2020-11-15	*index: discard sync->{todo} on iteration
	There's no need to continuously append to {todo} when indexing multiple inboxes. They're not redundantly indexed (because the IdxStack is discarded, making it a noop), but it's still a waste of memory keeping the $unit hashrefs around.
2020-11-15	*index: avoid per-epoch --batch-check processes
	Since all.git (v2) and ALL.git (extindex) encompass every single epoch or indexed inbox; and is_ancestor() only uses hexadecimal OIDs; there is no good reason to use $unit->{git} for an epoch-local $git->check. This prevents dozens/hundreds of --batch-check processes from being left running after indexing and can improve locality if size checks are being done (since that uses --batch-check, too). Theoretically several epochs may have conflicting OIDs, but we're screwed in those cases, anyways, so we might as well detect it earlier (though I'm not sure what the behavior would be :x).
2020-11-15	*index: checkpoints write last_commit metadata
	This will set us up for supporting graceful shutdown on -index without repeating any work.
2020-11-10	searchidx: fix fallback on unindex miss
	In case of other bugs or intentional corruption of over.sqlite3, we don't want to attempt dereferencing a non-ref scalar when calling ->mid_delete in the fallback code path. Noticed while chasing another bug in extindex development...
2020-11-08	extindex: fix --batch-size support
	Calling PublicInbox::Admin::index_prepare is required for --batch-size (k\|m\|g) modifiiers and indexBatchSize in the config file. Otherwise, the default 1m batch size stuck and led to unexpectedly bad performance on a machine which could index v2 inboxes faster with larger batch sizes.
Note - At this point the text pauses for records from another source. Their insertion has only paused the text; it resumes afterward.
-- ==== Sys2Proof/Machine/Bringup.lean ====
section
/-!
DEFINITION. Bring-up (14_bringup_repair R484 to R495, R539; 15_management R536): stages, their reports, the boot decision of stage 1,
the repair-log overlay of stage 2, the logical-to-physical map of stage 6; power-on and COLD_RST_L (16_package R556).
-/
namespace Sys2Proof.Machine

/-- R556: VIN has risen through 36 V: the standby rail comes up, and the device waits for stage 0. -/
def execPowerOn (s : State) : Out :=
  .next (
    let s := s.coldReset
    { s with power := { s.power with down := 5 }, brp := { s.brp with thermTrip := false, pwrFail := false } })

/-- R556, R557: a pulse of COLD_RST_L of at least 1 µs: DEV_READY falls, every array stops as a fault, a thermal trip's pin is released. -/
def execColdRstLAssert (s : State) : Out :=
  .next (
    let s := s.stopAll
    { s with power := { s.power with down := 4 }, brp := { s.brp with ready := false, thermTrip := false } })

/-- R502, R554, R556: COLD_RST_L is released with the input held within 44 to 60 V: the straps are sampled and stage 0 starts. -/
def execColdRstLDeassert (slotId : Fin 16) (recov : Bool) (s : State) : Out :=
  .next (if s.power.down = 4 ∨ s.power.down = 5 then s.coldReset.stageZero slotId.val recov else s)

/-- R532: the invalid boot pointer records of a mask (bit 0 A, bit 1 B) are rewritten from the other, code 0x0D. -/
def State.rebuildRecs (s : State) (mask : Nat) : State :=
  let r := s.bootRec
  let s := { s with mgt := { s.mgt with recA := if mask.testBit 0 then none else s.mgt.recA, recB := if mask.testBit 1 then none else s.mgt.recB } }
  match s.mgt.recA, s.mgt.recB with
  | some a, none => ({ s with mgt := { s.mgt with recB := some a } }).fwEvent 0x0D 1 a.active 0
  | none, some b => ({ s with mgt := { s.mgt with recA := some b } }).fwEvent 0x0D 1 b.active 0
  | none, none => { s with mgt := { s.mgt with recA := some r } }
  | _, _ => s

/-- A slot boots: MGT_STATUS.boot shows it, and its security version runs. -/
def State.bootSlot (s : State) (n : Nat) (trial : Bool) : State :=
  let s := (s.setFld rMgtStatus 31 28 (2 + n)).setFlag rMgtStatus 27 trial
  let s := { s with mgt := { s.mgt with runSvn := s.bootRec.svn n, trialFrom := if trial then some s.now.toNat else none } }
  let s := s.setFld rChkPyrVersion 15 0 (s.compVersion n 4 % 65536)
  s.showBoot

/-- R536: nothing boots: recovery mode. -/
def State.recovery (s : State) : State := (s.setFld rMgtStatus 31 28 4).fwEvent 0x0C 3 s.bootRec.active 0

/-- R536: the trial is rolled back. -/
def State.rollBack (s : State) : State :=
  let r := s.bootRec
  (((s.bootWrite ({ r with trial := 255, trials := 0 }.setSlot r.trial 6)).fwEvent 0x09 1 r.trial 0)).lifeCount 9 1

/-- R536: the active slot boots, or the other one when the active fails. -/
def State.bootActive (s : State) (badActive badOther : Bool) : State :=
  let r := s.bootRec
  let o := 1 - r.active
  if !badActive then s.bootSlot r.active false
  else if (r.slot o = 3 ∨ r.slot o = 4) ∧ !badOther then
    (((s.bootWrite ({ r with active := o }.setSlot o 4)).bootSlot o false)).fwEvent 0x0B 2 o 0
  else s.recovery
2020-11-08	extindex: SIGUSR1 supports checkpoint
	Matching the behavior of git-fast-import(1), we'll allow a user to send SIGUSR1 to checkpoint over.sqlite3 and Xapian.
2020-11-08	v2writable: more accurate {current_info} warnings/progress
	With async git blob retrievals, the OID being enqueued and the OID being processed can be totally unrelated and misleading. We'll also prefix $INBOX_DIR for v2, and not just the epoch since we could be indexing multiple inboxes via both -index and -extindex.
2020-11-08	extsearch: canonicalize topdir
	This makes `ps' output look a bit nicer if there's trailing slashes involved from the command-line.
2020-11-08	extsearchidx: quiet warning for unindexed `d' messages
	"deleted" messages (via -learn <spam\|rm>) in the source inboxes are likely to already be unindexed, so avoid triggering needless warnings about the spam message being missing.
2020-11-08	v2writable: less expensive checkpoint for extindex
	Since extindex holds no locks on parallel inbox writers, we can simply use "barrier" IPC shard commands to checkpoint and avoid respawning shard or git processes.